Die sportliche Leitung und Weiler waren schon länger keine Einheit mehr, wie es die offizielle Verlautbarung des Vereins bestätigt. Die Frage ist: Warum hat der in einen freien Fall übergegangene Super-Ligist einen Trainer überhaupt in die Rückrunde starten lassen, wenn es schwerwiegende Differenzen gegeben hat? Und darüber hinaus: Ist man auf dem Transfermarkt untätig geblieben, weil man Geld sparen wollte für eine sich abzeichnende Trainerentlassung?

Weilers Entlassung kostet den FCL mindestens eine Million Franken

Dazu muss man wissen: Weilers Vertrag läuft noch zweieinhalb Jahre bis 2021. Und einem Insider zufolge ist es der teuerste Vertrag mit einem Trainer, den der FC Luzern in diesem Jahrtausend abgeschlossen hat. Mindestens eine Million Franken kostet den FCL die Entlassung Weilers.

Darüber hinaus beinhaltete der Vertrag noch eine ab Sommer gültige Ausstiegsklausel, wie Weiler in einem Interview mit zentralplus gestand. Vor Wochen sagte er auf die Frage, ob der Verein auch einen gewissen Ehrgeiz an den Tag legen müsse, um ihn nicht zu frustrieren: «Es ist richtig, dass ich etwas erreichen will. Und es ist einer Zusammenarbeit sicher förderlich, wenn der Verein einen ähnlichen Ehrgeiz und Geist zeigt.»

Es mag geradezu kurios anmuten, dass der FCL mit seinen Investoren im Hintergrund bereit ist, viel Geld in die Hand zu nehmen für eine Trennung von Weiler. Gleichzeitig war er aber nicht bereit, in neue Spieler zu investieren, die dieser FCL dringend benötigt hätte. Der Vorsprung auf einen möglichen Abstiegsplatz (Barrage-Platz 9) ist auf sechs Punkte geschrumpft. Und die nächsten Gegner heissen FC Zürich und der Tabellenletzte GC. Jeweils auswärts im Letzigrund.

Meyer hat sich unter Hochdruck gesetzt

Droht dem FCL nach einem ordentlichen 2018 die Rückkehr ins Chaos? Bis zum Sonntagabend machten die Luzerner den Eindruck, als ob sie sich nun einer professionellen Führung und einer sportlichen Kontinuität verschrieben hätten. Dieser Beweis ist nun aber wieder neu anzutreten.

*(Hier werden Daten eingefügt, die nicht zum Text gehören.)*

-- ==== Sys2Proof/Machine/Lane.lean ====
section
/-!
DEFINITION. Class 0x5, compare and select (R135 to R139), and class 0x6, lane instructions (R182 to R187).
-/
namespace Sys2Proof.Machine

open Sys2Proof

/-! ### Compare and select -/

/-- ICMP, R135. -/
def execIcmp (c : Ctl) (u : Bool) (ty : ITy) (cond : Cond) (pd : BitVec 3) (a b : Src) (s : State) : Out3 :=
  let i := Instr.icmp c u ty cond pd a b
  if u then s.runR i .nop (fun x =>
    let r := if ty.w64 then aluCmp ty.uns cond (x.val ty.uns a) (x.val ty.uns b) else aluCmp ty.uns cond (x.val32 a) (x.val32 b)
    .ok (x.fall x.s x.w { UOut.nop with preds := uPred pd r }))
  else s.runF i (fun x =>
    let r := fun (l : Nat) => if ty.w64 then aluCmp ty.uns cond (x.raw64 ty.uns a l) (x.raw64 ty.uns b l)
      else aluCmp ty.uns cond (x.raw a 0 l) (x.raw b 0 l)
    .ok (x.finish i { Out.none with preds := x.predOut r }))

/-- FCMP, R136. -/
def execFcmp (c : Ctl) (un : Bool) (cond : Cond) (pd : BitVec 3) (a b : Src) (s : State) : Out3 :=
  s.runF (.fcmp c un cond pd a b) (fun x => do
    let p ← x.f32 a 1
    let q ← x.f32 b 1
    let r := fun (l : Nat) => fcmp cond un (p.fv 0 l) (q.fv 0 l)
    pure (x.finish (.fcmp c un cond pd a b) { Out.none with
      preds := x.predOut (fun l => (r l).1), flags := x.flagOut (fun l => (r l).2 ||| p.fl 0 l ||| q.fl 0 l) }))

/-- The tag of register `j` of a SEL source in a rod; none where the source takes the other's (R137). -/
def FCtx.selTag (x : FCtx) (a : Src) (j k : Nat) : Option Tag :=
  match a with
  | .imm _ | .sreg _ _ _ => none
  | .reg _ (some _) _ _ => some .f32
  | _ => some (x.tagOf a j k)

/-- The common tag of two SEL sources; none where SEL faults FMTTAG. -/
def commonTag (t u : Option Tag) : Option Tag :=
  match t, u with
  | some t, some u => if t = u ∧ t ≠ .f4b then some t else none
  | some t, none => if t = .f4b then none else some t
  | none, some u => if u = .f4b then none else some u
  | none, none => some .int

/-- A SEL source of `n` planes as bits and map flags. -/
def FCtx.selSrc (x : FCtx) (a : Src) (n : Nat) : Except Code Opnd :=
  match a with
  | .reg r (some k) neg abs => x.mapped r.toNat k.toNat n neg abs
  | _ => .ok ⟨.fp32, fun p l => (x.raw a p l).toNat, fun _ _ => flagNone⟩

/-- SEL, R137. A mapped source's own fault comes before FMTTAG, whichever source has the other tag (DESIGN CHOICE, log 80). -/
def execSel (c : Ctl) (u : Bool) (selp : BitVec 3) (seln : Bool) (pl : Planes) (dst : BitVec 7) (a b : Src) (s : State) : Out3 :=
  let i := Instr.sel c u selp seln pl dst a b
  if u then s.runR i .nop (fun x =>
    .ok (x.fall x.s x.w (x.to dst (if x.w.qpred selp.toNat ^^ seln then x.val false a else x.val false b))))
  else s.runF i (fun x => do
    let p ← x.selSrc a pl.count
    let q ← x.selSrc b pl.count
    let tag := fun (j k : Nat) => commonTag (x.selTag a j k) (x.selTag b j k)
    if (List.range pl.count).all (fun j => (rodsOf x.act).all (fun k => (tag j k).isSome)) then
      pure (x.finish i { Out.none with
        regs := (List.range pl.count).map (fun j =>
          ⟨(lanesOf x.act).map (fun l => (l, BitVec.ofNat 32 (if x.fr.pred l selp.toNat ^^ seln then p.val j l else q.val j l))),
           (rodsOf x.act).map (fun k => (k, (tag j k).getD .int)), [], fun k => (tag j k).getD .int⟩),
        flags := x.flagOut (fun l => flagUnion ((List.range pl.count).map (fun j => p.fl j l ||| q.fl j l))) })
    else .error .fmttag)

/-- PSET, R138. -/
def execPset (c : Ctl) (u : Bool) (pop : Pop) (pd x : BitVec 3) (nx : Bool) (y : BitVec 3) (ny : Bool) (s : State) : Out3 :=
  let i := Instr.pset c u pop pd x nx y ny
  if u then s.runR i .nop (fun r =>
    .ok (r.fall r.s r.w { UOut.nop with
      preds := uPred pd (aluPset pop (predOf (r.w.qpred x.toNat) nx) (predOf (r.w.qpred y.toNat) ny)) }))
  else s.runF i (fun f =>
    .ok (f.finish i { Out.none with
      preds := f.predOut (fun l => aluPset pop (predOf (f.fr.pred l x.toNat) nx) (predOf (f.fr.pred l y.toNat) ny)) }))

/-- The predicates p0 to p6 of a lane as PMOV reads them. -/
def Frame.predMask (fr : Frame) (l : Nat) : Word32 :=
  BitVec.ofNat 32 ((((List.range 8).filter (fun p => fr.pred l p)).map (fun p => 2 ^ p)).foldl (· + ·) 0)

/-- PMOV, R139. -/
def execPmov (c : Ctl) (dir : Bool) (dst : BitVec 7) (a : Option Src) (s : State) : Out3 :=
  s.runF (.pmov c dir dst a) (fun x =>
    match a with
    | none => .ok (x.finish (.pmov c dir dst a) { Out.none with regs := [x.dreg .int x.fr.predMask] })
    | some src =>
      let ws := (lanesOf x.act).flatMap (fun l => (List.range 7).map (fun p => (pKey l p, (x.raw src 0 l).getLsbD p)))
      .ok ({ x with fr := x.fr.setPreds ws }.finish (.pmov c dir dst a) Out.none))

/-! ### Lane instructions -/

/-- The tags of a SHFL or BCAST result by rod (R183): a register must have one tag in every rod with an active lane. -/
def FCtx.shflTags (x : FCtx) (a : Src) : Except Code (List (Nat × Tag)) :=
  let ts := (rodsOf x.act).map (fun k => (k, x.tagOf a 0 k))
  match a, ts with
  | .reg _ _ _ _, t :: rest => if rest.all (fun u => decide (u.2 = t.2)) then .ok ts else .error .fmttag
  | _, _ => .ok ts

/-- Each active lane takes A of its source lane, where that lane is valid and active, else its own, with its side byte (R183; R77 names no
SHFL: DEDUCED, log 60). -/
def FCtx.shuffle (x : FCtx) (i : Instr) (a : Src) (from? : Nat → Option Nat) : Except Code State := do
  let ts ← x.shflTags a
  let src := fun (l : Nat) => match from? l with
    | some k => if x.act.getLsbD k then k else l
    | none => l
  pure (x.finish i { Out.none with
    regs := [⟨(lanesOf x.act).map (fun l => (l, x.raw a 0 (src l))), ts, (lanesOf x.act).map (fun l => (l, x.sideOf a 0 (src l))),
      fun k => match rodsOf x.act with | m :: _ => if k ∈ rodsOf x.act then x.tagOf a 0 k else x.tagOf a 0 m | [] => x.tagOf a 0 k⟩] })

/-- SHFL, R183. -/
def execShfl (c : Ctl) (mode : ShflMode) (dst : BitVec 7) (a b : Src) (s : State) : Out3 :=
  s.runF (.shfl c mode dst a b) (fun x => x.shuffle (.shfl c mode dst a b) a (fun l => shflLane mode l (x.raw b 0 l).toNat))

/-- BCAST, R183. -/
def execBcast (c : Ctl) (dst : BitVec 7) (a b : Src) (s : State) : Out3 :=
  s.runF (.bcast c dst a b) (fun x =>
    x.shuffle (.bcast c dst a b) a (fun _ => some ((lowestOf x.act (x.raw b 0)).toNat % 32)))

/-- VOTE, R184. -/
def execVote (c : Ctl) (mode : VoteMode) (dst : BitVec 7) (pd x : BitVec 3) (nx : Bool) (s : State) : Out3 :=
  s.runF (.vote c mode dst pd x nx) (fun f =>
    let m := maskOf ((lanesOf f.act).filter (fun l => predOf (f.fr.pred l x.toNat) nx))
    let r := match mode with
      | .any | .ballot => decide (m ≠ 0)
      | .all => decide (m = f.act)
      | .eq => decide (m = 0) || decide (m = f.act)
    .ok (f.finish (.vote c mode dst pd x nx) { Out.none with regs := [f.dreg .int (fun _ => m)], preds := f.predOut (fun _ => r) }))

/-- A as RED and SCAN read it: FP32 under `.f32`, any tag otherwise (R185). -/
def FCtx.laneVals (x : FCtx) (a : Src) (lty : LTy) : Except Code (Nat → Word32) :=
  if lty = .f32 then (x.f32 a 1).map (fun o => fun l => BitVec.ofNat 32 (o.val 0 l)) else .ok (x.raw a 0)

def ltyTag (lty : LTy) : Tag := if lty = .f32 then .f32 else .int

/-- RED, R185, R114: leaf j is lane j. -/
def execRed (c : Ctl) (lop : Lop) (lty : LTy) (dst : BitVec 7) (a : Src) (s : State) : Out3 :=
  s.runF (.red c lop lty dst a) (fun x => do
    let v ← x.laneVals a lty
    let leaves := (List.range 32).map (fun l => if x.act.getLsbD l then some (v l) else none)
    pure (x.finish (.red c lop lty dst a) { Out.none with
      regs := [x.dreg (ltyTag lty) (fun _ => redValue lop lty leaves)], flags := x.flagOut (fun _ => (redTree lop lty leaves).2) }))

/-- SCAN, R185, R115. -/
def execScan (c : Ctl) (lop : Lop) (lty : LTy) (excl : Bool) (dst : BitVec 7) (a : Src) (s : State) : Out3 :=
  s.runF (.scan c lop lty excl dst a) (fun x => do
    let v ← x.laneVals a lty
    let vs := (lanesOf x.act).map (fun l => (l, v l))
    let rs := if excl then scanExcl lop lty vs else scanRun lop lty none vs
    pure (x.finish (.scan c lop lty excl dst a) { Out.none with
      regs := [⟨rs.map (fun r => (r.1, r.2.1)), (rodsOf x.act).map (fun k => (k, ltyTag lty)), [], fun _ => ltyTag lty⟩],
      flags := rs.map (fun r => (r.1, r.2.2)) }))

/-- MATCH, R186. -/
def execMatchv (c : Ctl) (dst : BitVec 7) (a : Src) (s : State) : Out3 :=
  s.runF (.matchv c dst a) (fun x =>
    .ok (x.finish (.matchv c dst a) { Out.none with
      regs := [x.dreg .int (fun l => maskOf ((lanesOf x.act).filter (fun k => decide (x.raw a 0 k = x.raw a 0 l))))] }))

/-- RNG, R187. -/
def execRng (c : Ctl) (dst : BitVec 7) (a b d : Src) (s : State) : Out3 :=
  s.runF (.rng c dst a b d) (fun x =>
    .ok (x.finish (.rng c dst a b d) { Out.none with
      regs := [x.dreg .int (fun l => aluRng (x.raw a 0 l) (x.raw b 0 l) (x.raw d 0 l))] }))

end Sys2Proof.Machine
end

Im Gegensatz zum gradlinigen Weiler, der sich international schon einen Namen gemacht hat, muss Meyer erst noch den Beweis antreten, dass er den FC Luzern in eine sportlich erbauliche Zukunft führen kann. Mit dem Entscheid, Weiler zu entlassen, hat sich der Sportchef nun unter Hochdruck gesetzt. Der Neue wird der vierte FCL-Trainer in etwas mehr als einem Jahr sein. Meyers Wahl muss sitzen. Sonst darf er keine Zukunft im FC Luzern haben.